Nearing default and lying about phone calls? Not good Pakistan, says IMF
The International Monetary Fund (IMF) stated on Sunday that Managing Director Kristalina Georgieva and Prime Minister Shehbaz Sharif spoke on the latter’s request, a claim that suggests Islamabad has continued to engage in politics while being on the verge of default.
“The call took place in response to a request by the Prime Minister of Pakistan to discuss the International Conference on resilient Pakistan,” Esther Perez, the resident representative of the IMF told The Express Tribune.
On Friday, the PM’s office issued an official handout stating that “the IMF managing director phoned premier Shehbaz on the phone” following his address at the Hazara Electric Supply Company’s (HAZECO) inaugural ceremony. The PM had also stated in his address that the managing director of the Fund had called him.
As the country makes dubious claims of strength and has just $4.5 billion in foreign exchange reserves, it appears that the administration is still not ready to change its ways.
Only three weeks’ worth of imports may be covered using the remaining funds. Pakistan has paid back $8.5 billion in debt during the past three months (January through March). Included in this is a $2 billion loan to the UAE for which the government is attempting to obtain a rollover.
Given the long-standing animosity between the two parties, such factually erroneous claims might make it harder for Pakistan to persuade the IMF.
Due to its propensity to make pledges while receiving a loan tranche but then break them after the tranche has been released, the country has had a rough history with the IMF. This has led to a significant gap.

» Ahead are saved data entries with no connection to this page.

-- ==== Sys2Proof/Machine/Pages.lean ====
section
/-! DEFINITION. Attention: subscriptions, page passes and rings, merge-buffer entries (R304 to R322), major 0x33, and the events
PASS_ROUND_START, PAGE_FETCH, PAGE_DELIVERY, PASS_END. -/

namespace Sys2Proof.Machine

/-! ## Merge-buffer entries (R312 to R314) -/

/-- The unit and first block that an entry reference names (R312); none when a bit that must be zero is set. -/
def entryRef (r : Nat) : Option (Nat × Nat) :=
  if r / 2 ^ 25 ≠ 0 || r % 256 != 0 then none
  else some (nbits r 23 2 * 128 + nbits r 17 6 * 2 + nbits r 16 1, nbits r 8 8)

def mergeEntry (s : State) (u b : Nat) : MergeEntry := tget (s.ashlar u).entries b {}
def setEntry (u b : Nat) (e : MergeEntry) (s : State) : State := s.modAshlar u (fun x => { x with entries := tset x.entries b e })

/-- Output dimension of a dv field. -/
def dvOf (f : BitVec 3) : Nat := 32 * (f.toNat + 1)

/-- The reset merge state (Table 13-5). -/
def MergeEntry.fresh (e : MergeEntry) : MergeEntry :=
  { e with nextS := 0, empty := true, acc := ⟨0xFF80_0000, 0, List.replicate (dvOf e.dv) 0⟩, window := [] }

/-- Merge the partials that are due (R314). -/
def MergeEntry.drain (e : MergeEntry) : Nat → MergeEntry
  | 0 => e
  | n + 1 =>
    match tfind e.window (e.nextS % 8) with
    | none => e
    | some p =>
      let acc := if e.empty then p else mergeInto e.acc p
      { e with acc := acc, empty := false, window := terase e.window (e.nextS % 8), nextS := e.nextS + 1 }.drain n

/-- An entry reference in a register, whose bank the gang holds. -/
def myEntry (r : Dword) : M (Nat × Nat × MergeEntry) := do
  match entryRef r.toNat with
  | none => trap 0x1A
  | some (u, b) => do
    let s ← get
    if (s.ashlar u).gid ≠ (← getCore).gid then trap 0x05
    return (u, b, mergeEntry s u b)

/-! ## Records in the own scratchpad (R319, R320) -/

/-- The offset of an address in the executing core's own scratchpad (R148). -/
def ownOffset (c : Nat) (va : VA) : Option Nat :=
  let v := va.toNat
  if vaRegion va ≠ 15 || nbits v 31 45 != 0 then none
  else if nbits v 30 1 = 0 then (if nbits v 18 12 = 0 then some (v % 2 ^ 18) else none)
  else if nbits v 28 2 * 1024 + nbits v 18 10 = c then some (v % 2 ^ 18) else none

/-- The address of a partial or result record. -/
def recordAt (a : BitVec 4) : M VA := do
  let va ← readA a
  if va.toNat % 64 ≠ 0 then trapVa 0x03 va
  if (ownOffset (← coreNo) va).isNone then trap 0x1A
  return va

/-- Whether `n` bytes at an address of the own scratchpad lie wholly in it. -/
def inOwn (c : Nat) (va : VA) (n : Nat) : Bool := (ownOffset c va).any (fun off => decide (off + n ≤ 262144))

/-- Read bytes at the executing word after every earlier access of the context to them (R183, R211). -/
def readSpan (va : VA) (n : Nat) : M (List Byte) := do
  let s ← get
  let c ← coreNo
  let k ← ctxNo
  let lines := (va.toNat + n - 1) / 128 - va.toNat / 128 + 1
  if (List.range lines).any (fun i => lineInFlight s c k (va.toNat / 128 + i)) || spBusy s c k va n then stall
  match readBytesNow s c k va n with
  | .error code => accessFault code va .read
  | .ok (s, l) => do set s; return l

/-- The words of a record's row. -/
def wordsOf (n : Nat) (l : List Byte) : List (BitVec 32) := (List.range n).map (fun i => BitVec.ofNat 32 (leNat ((l.drop (4 * i)).take 4)))

/-- MRGPUT (R319). -/
def execMrgput (a : BitVec 4) (b : BitVec 6) (ss : BitVec 3) (s : State) : Host.Outcome State Fault Refusal :=
  run (do
    waitHolds
    slotRoom ss
    let s0 ← get
    let va ← recordAt a
    let (u, blk, e) ← myEntry (← readS b)
    if !e.alloc then trap 0x1A
    let dv := dvOf e.dv
    if !inOwn s0.cur.core va (0x40 + 4 * dv) then trap 0x1A
    let l ← readSpan va (0x40 + 4 * dv)
    let q := leNat ((l.drop 8).take 2)
    if leNat ((l.drop 0x0A).take 0x36) ≠ 0 then trap 0x1A
    if q < e.nextS || e.n ≤ q || (q < e.nextS + 8 && (tfind e.window (q % 8)).isSome) then trap 0x1A
    if e.nextS + 8 ≤ q then
      let x ← getCtx
      if x.wait.isSome then stall
      else
        stop (.stallWith ((s0.modCtx s0.cur.core s0.cur.ctxNo (fun x => { x with wait := some { id := s0.nextId, val := none } })).modDie
          (coreDie s0.cur.core) (fun d => { d with mrgStall := d.mrgStall + 1 })))
    else do
      let p : Partial := { m := BitVec.ofNat 32 (leNat (l.take 4)), l := BitVec.ofNat 32 (leNat ((l.drop 4).take 4)),
                           o := wordsOf dv (l.drop 0x40) }
      modS (setEntry u blk ({ e with window := tset e.window (q % 8) p }.drain 8))
      retire) s

/-- MRGGET (R320). -/
def execMrgget (d : BitVec 6) (a : BitVec 4) (b : BitVec 6) (ss : BitVec 3) (s : State) : Host.Outcome State Fault Refusal :=
  run (do
    waitHolds
    slotRoom ss
    let va ← recordAt a
    let (u, blk, e) ← myEntry (← readS b)
    if !e.alloc then trap 0x1A
    let c ← coreNo
    if !inOwn c va (0x40 + 4 * dvOf e.dv) then trap 0x1A
    if e.nextS ≠ e.n then stall
    let k ← ctxNo
    let off := (ownOffset c va).getD 0
    let bytes := leBytes 4 e.acc.m.toNat ++ leBytes 4 e.acc.l.toNat ++ leBytes 2 e.n ++ List.replicate 0x36 0 ++
      (e.acc.o.map (fun x => leBytes 4 x.toNat)).flatten
    let s ← get
    match writeBytesNow s c k va bytes with
    | .error code => accessFault code va .write
    | .ok s => do
      set (setEntry u blk e.fresh (feChanged c (setFull c off bytes.length s)))
      finishQuiet d (BitVec.ofNat 64 (e.acc.m.toNat + e.acc.l.toNat * 2 ^ 32))) s

/-- MRGCFG (R321). -/
def execMrgcfg (d : BitVec 6) (a : BitVec 4) (b : BitVec 6) (ss : BitVec 3) (s : State) : Host.Outcome State Fault Refusal :=
  run (do
    waitHolds
    slotRoom ss
    let va ← readA a
    let w := (← readS b).toNat
    illegalUnless (w / 2 ^ 17 = 0 && nbits w 15 2 != 3)
    let (u, off) ← ashlarAt va
    if off % 256 ≠ 0 then trapVa 0x04 va
    ashlarMine va u
    let s ← get
    let blk := off / 256
    let e := mergeEntry s u blk
    match nbits w 15 2 with
    | 0 =>
      let n : MergeEntry := { alloc := true, dv := BitVec.ofNat 3 w, n := nbits w 3 12 + 1 }
      let x := s.ashlar u
      let meets := x.entries.any (fun q => q.2.alloc && rangesMeet q.1 (entryBlocks q.2.dv) blk (entryBlocks n.dv))
      if blk < x.mst || 256 < blk + entryBlocks n.dv || meets then finishQuiet d 1
      else do modS (setEntry u blk n.fresh); finishQuiet d 0
    | 1 => if e.alloc then do modS (setEntry u blk e.fresh); finishQuiet d 0 else finishQuiet d 1
    | _ =>
      if e.alloc && !e.sub then do modS (setEntry u blk { e with alloc := false }); finishQuiet d 0 else finishQuiet d 1) s

/-! ## Subscriptions (R305, R306, R309, R315, R316) -/

def subN (s : BitVec 512) : Nat := nbits s.toNat 80 12 + 1
def subMrg (s : BitVec 512) : Nat := nbits s.toNat 96 25
def subNq (s : BitVec 512) : Nat := nbits s.toNat 121 5 + 1
def subRank (s : BitVec 512) : Nat := nbits s.toNat 128 10
def subRing (s : BitVec 512) : Nat := nbits s.toNat 138 10 * 256
def subSlots (s : BitVec 512) : Nat := nbits s.toNat 148 3 + 1
def subSsz (s : BitVec 512) : Nat := nbits s.toNat 151 9
def subTable (s : BitVec 512) : Nat := nbits s.toNat 0 80

def passPool (p : BitVec 512) : Nat := nbits p.toNat 0 80
def passStride (p : BitVec 512) : Nat := nbits p.toNat 96 32 * 256
def passDv (p : BitVec 512) : BitVec 3 := BitVec.ofNat 3 (nbits p.toNat 132 3)
def passSig (p : BitVec 512) : Nat := nbits p.toNat 192 64
/-- The size of a page image (Table 13-1). -/
def pageSize (p : BitVec 512) : Nat :=
  let dk := 32 * (nbits p.toNat 129 3 + 1)
  let dv := dvOf (passDv p)
  if nbits p.toNat 128 1 = 0 then 64 * (dk + dv) else 33 * (dk + dv)
/-- The slot size that a pass needs, in units of 256 bytes. -/
def slotNeed (p : BitVec 512) : Nat := 1 + (pageSize p + 255) / 256

/-- The core that holds a rank of a gang (R310). -/
def rankCore (s : State) (gid : BitVec 32) (rank : Nat) : Option Nat :=
  match s.plinth.gangs.find? (fun g => g.gid == gid && !g.stopped) with
  | none => none
  | some g => g.cores[rank]?

/-- The first entry of a subscription, and the blocks of its nq entries. -/
def subEntries (s : State) (d : BitVec 512) : Option (Nat × List Nat) :=
  (entryRef (subMrg d)).map (fun x =>
    (x.1, (List.range (subNq d)).map (fun i => x.2 + i * entryBlocks (mergeEntry s x.1 x.2).dv)))

def subDv (s : State) (d : BitVec 512) : BitVec 3 :=
  match subEntries s d with
  | some (u, b :: _) => (mergeEntry s u b).dv
  | _ => 0

/-- The misuse of a PGSUB (R315) that its descriptor and entries show. -/
def subMisuse (s : State) (gid : BitVec 32) (d : BitVec 512) (pages : List Nat) : Bool :=
  match subEntries s d with
  | none => true
  | some (u, bs) =>
    let first := mergeEntry s u (bs.headD 0)
    let size := subSlots d * subSsz d * 256
    pages.any (fun p => 65535 < p) || !decide pages.Nodup || subSsz d < 2 || decide (257 < subSsz d) ||
      bs.any (fun b =>
        let e := mergeEntry s u b
        decide (255 < b) || !e.alloc || e.sub || e.dv != first.dv || e.n != first.n) ||
      first.n != subN d || decide (262144 < subRing d + size) ||
      (match rankCore s gid (subRank d) with
       | none => true
       | some c => touchesLiveArea s c (subRing d) size)

/-- The running pass of a gang on a die. -/
def runningPass (v : Die) (gid : BitVec 32) : Option Pass := v.passes.find? (fun p => p.started && p.gid == gid)

/-- The store or a page's list lacks room (R306). -/
def storeFull (v : Die) (gid : BitVec 32) (pages : List Nat) : Bool :=
  let mine := (v.subs.filter (fun q => q.gid == gid)).map (fun q => q.pages.map (·.toNat)) |>.flatten
  let all := (v.subs.map (fun q => q.pages.length)).foldl (· + ·) 0
  let pairs := (v.subs.map (fun q => q.pages.map (fun p => (q.gid.toNat, p.toNat)))).flatten.eraseDups
  let more := pages.filter (fun p => !pairs.contains (gid.toNat, p))
  decide (512 ≤ v.subs.length) || decide (16384 < all + pages.length) || decide (4096 < pairs.length + more.length) ||
    pages.any (fun p => decide (256 ≤ (mine.filter (· == p)).length))

/-- Mark the entries of a group. -/
def markGroup (d : BitVec 512) (on : Bool) (s : State) : State :=
  match subEntries s d with
  | none => s
  | some (u, bs) => bs.foldl (fun s b => setEntry u b { mergeEntry s u b with sub := on } s) s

A spokesperson of the IMF in a statement to the media also said that “the Managing Director had a constructive call with Prime Minister Sharif in the context of the International Conference on Resilient Pakistan to be held in Geneva on Monday, January 9.”
The MD once more conveyed her sympathies to those who were directly impacted by the floods, and it was also said that she backed Pakistan’s attempts to create a more robust recovery.
Additionally, the PM asserted on Friday that an IMF delegation will visit Pakistan in a matter of two to three days.
“I asked her to send an IMF team for the completion of the pending 9th review of the programme so that the next loan tranche is released. She assured that the mission will visit [Pakistan] in the next two to three days,” Shehbaz had said.
However, in its statement to the media, the IMF spokesperson said that the IMF “delegation is expected to meet with Finance Minister Ishaq Dar on the sidelines of the Geneva conference to discuss outstanding issues and the path forward”.
The self-claimed deadline, which ends on Monday, for the 9th review mission’s arrival in Pakistan was not mentioned in the statement.
On Saturday, it was revealed that due to significant debt repayments, Pakistan’s official foreign exchange reserves have for the first time dropped to a perilous level of $4.5 billion.
The sources in the finance ministry also stated that no dates for the IMF review mission had been decided upon as of the PM’s address.
Additionally, the prime minister said that Georgieva had asked if Saudi Arabia and China were aiding Pakistan.
After thereafter, Pakistan’s interior minister Rana Sanullah said that even foreign countries won’t assist without the IMF’s protection.
“If we back out from these [IMF] conditionalities, then our economic survival will become next to impossible and even our friendly countries cannot extend financial help to us,” Sanaullah had said in Faisalabad.
The interior minister had said that if the current administration tried to adhere to the strict requirements of the IMF, inflation would soar, prices would soar, and the economy would suffer.
Since the 9th review negotiations between Islamabad and the Fund have not concluded as of yet, a $1.1 billion loan tranche has been withheld.
In order for the World Bank and the Asian Infrastructure Investment Bank (AIIB) to disburse their funds, Pakistan is eager to finish the ninth review.
Disagreements about import restrictions, currency rate regulations, demands for the imposition of more taxes, and raising energy costs to pay off over Rs500 billion in circular debts have caused the discussions to be postponed.